+++ Given data
-- ==== Sys2Proof/Certificates/Slice0/Obligations.lean ====
section
/-!
DEFINITION. Certificates/Slice0/Obligations.lean: the statements about the device. Each takes the rules it names and says what the commands of
one family do: that each completes under conditions on the state and the operands alone, with what effect, and what it leaves unchanged.
-/
namespace Sys2Proof.Statements
open Sys2Proof Sys2Proof.Machine

/-- The command answers a next state, of which P holds. -/
def Completes (c : Instr) (s : State) (P : State → Prop) : Prop := ∃ t, exec c s = .next t ∧ P t

/-- Every register field but those at the given places holds what it held. -/
def KeepRegs (s t : State) (places : List Nat) : Prop := ∀ k, k ∉ places → Tab.get? t.regs k = Tab.get? s.regs k

/-- What a command starts from: nothing sent yet, and no safe action fired (the model's own records, log entry 5). -/
def begun (s : State) : State :=
  { s with
    out := []
    dev := { s.dev with ws := { s.dev.ws with fire := [] } } }

/-- What a write of a register starts from (R9): the low half that the master held is gone. -/
def writing (m : Master) (s : State) : State :=
  { begun s with
    dev := { (begun s).dev with io := { s.dev.io with low := s.dev.io.low.filter fun h => h.master != m } } }

/-- A write of the register at an address is in flight, and nothing waits behind it (R388). -/
def crossedAt (a : Nat) (s : State) : State :=
  { s with dev := { s.dev with io := { s.dev.io with crossing := Tab.put s.dev.io.crossing a { flight := true, shadow := none, kept := none } } } }

/-- Nothing but register fields differs. -/
def OnlyRegs (s t : State) : Prop := t = { s with regs := t.regs }

/-- The history queue holds an entry for the event, under the path code of the domain, with the level, argument and time (R433). The spec gives the events no
arguments: what a statement says of one is the model's choice (log entry 16). -/
def Logs (t : State) (ev : Nat) (dom : UnitId) (lvl arg time : Nat) : Prop :=
  ∃ e ∈ t.hist, e.event = ev ∧ e.path = pathCode dom ∧ e.level = lvl ∧ e.arg = arg % 2 ^ 64 ∧ e.time = time

/-- A fault of the class is open in the domain, raised by the unit (R430). -/
def Opens (t : State) (dom : UnitId) (cls : Nat) (u : UnitId) : Prop :=
  ∃ c ∈ Tab.getD t.dev.ws.faults (pathCode dom) [], c.cls = cls ∧ ∃ f ∈ c.list, f.unit = pathCode u

/-- Whether the history queue takes two more entries without losing one. -/
def Room (s : State) : Prop := s.hist.length + 2 ≤ histMax

/-- Whether the rate limit of an event at a unit lets it be logged (R429): none has been logged within its limit's record. -/
def Unlimited (s : State) (ev : Nat) (u : UnitId) : Prop := rateGroup ev = none ∨ Tab.get? s.dev.ws.stamps (limitKey ev u) = none

/-- A write of a register reaches its domain now: the unit is there, its domain has a clock, no write of it is in flight, and none of its domain waits in a
shadow (R386-R393). -/
def Writable (s : State) (u : UnitId) (id : RegId) (n : Nat) : Prop :=
  s.unitExists u = true ∧ s.regHere u id = true ∧ s.clocked (regDomain u id) = true ∧ s.crossFree (regAddr u id n) = true

/-- An Asryn command of an opcode runs as it comes (R465, R466): Headwater is ready, nothing in the queue is ahead of it, no running command holds it back,
and the safe state does not exclude it. -/
def RunsNow (s : State) (h : Hdr) (op : Nat) : Prop :=
  s.flag .root F.HW_STAT_READY = true ∧ s.flag .root F.HW_STAT_RECOVERY = false ∧ s.ahead = 0 ∧ s.blocked h op = false ∧
    (s.dev.ws.safe = false ∨ safeOpcode op = true)

/-- The command names the unit, which is there and not fenced (R32, R461). -/
def Names (s : State) (h : Hdr) (u : UnitId) : Prop := unitOfCode h.target.toNat = some u ∧ s.unavailable u = false

/-- A message has been sent, to another switch on a member of its effective set (R249). -/
def Gone (t : State) (o : Out) : Prop := o ∈ t.out ∨ ∃ y, .leave y o ∈ t.out

/-- A switch is this one, or its effective set has a member (R248, R251). -/
abbrev Reaches (s : State) (d : Fin 16) : Prop := d = s.swid ∨ s.members d ≠ []

/-- A message of a unit behind an internal port has been sent, or stands behind what of its class waits there (R117). -/
def Sent (t : State) (o : Out) : Prop := Gone t o ∨ ∃ k, Wait.out o ∈ Tab.getD t.dev.flood.waiting k []

/-- Nothing waits at an internal port (R117). -/
def Unheld (s : State) : Prop := (∀ n : Fin 8, ∀ c ∈ allCls, s.ingressFree (XPort.int n) c = true) ∧
  (∀ c ∈ allCls, s.shCount c < s.shMax c) ∧ 4096 < s.shFree

/-- No link waits in AUTH for Headwater to authenticate it (R262). -/
def NoneWaits (s : State) : Prop := ∀ e ∈ s.dev.fab.auth, e.2 = true

/-- No CTRL message of a type is held at a fabric link (R331). -/
def NoneHeld (s : State) (g : Fin 64) (ty : Nat) : Prop := ∀ m ∈ (s.flink g).ctrlHeld, m.toNat % 256 ≠ ty

/-- The reply to a command as one message over MCTP (R459). -/
def mctpReply (h : Hdr) (status first nfail : Nat) (data : List Nat) : Out :=
  .reply ((⟨h, status, first, nfail, data⟩ : Reply).head false ++ (⟨h, status, first, nfail, data⟩ : Reply).bytes)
++++++
About this task: Copy, from the material above, each line in which the string "history" occurs.

Reply:
/-- The history queue holds an entry for the event, under the path code of the domain, with the level, argument and time (R433). The spec gives the events no
/-- Whether the history queue takes two more entries without losing one. -/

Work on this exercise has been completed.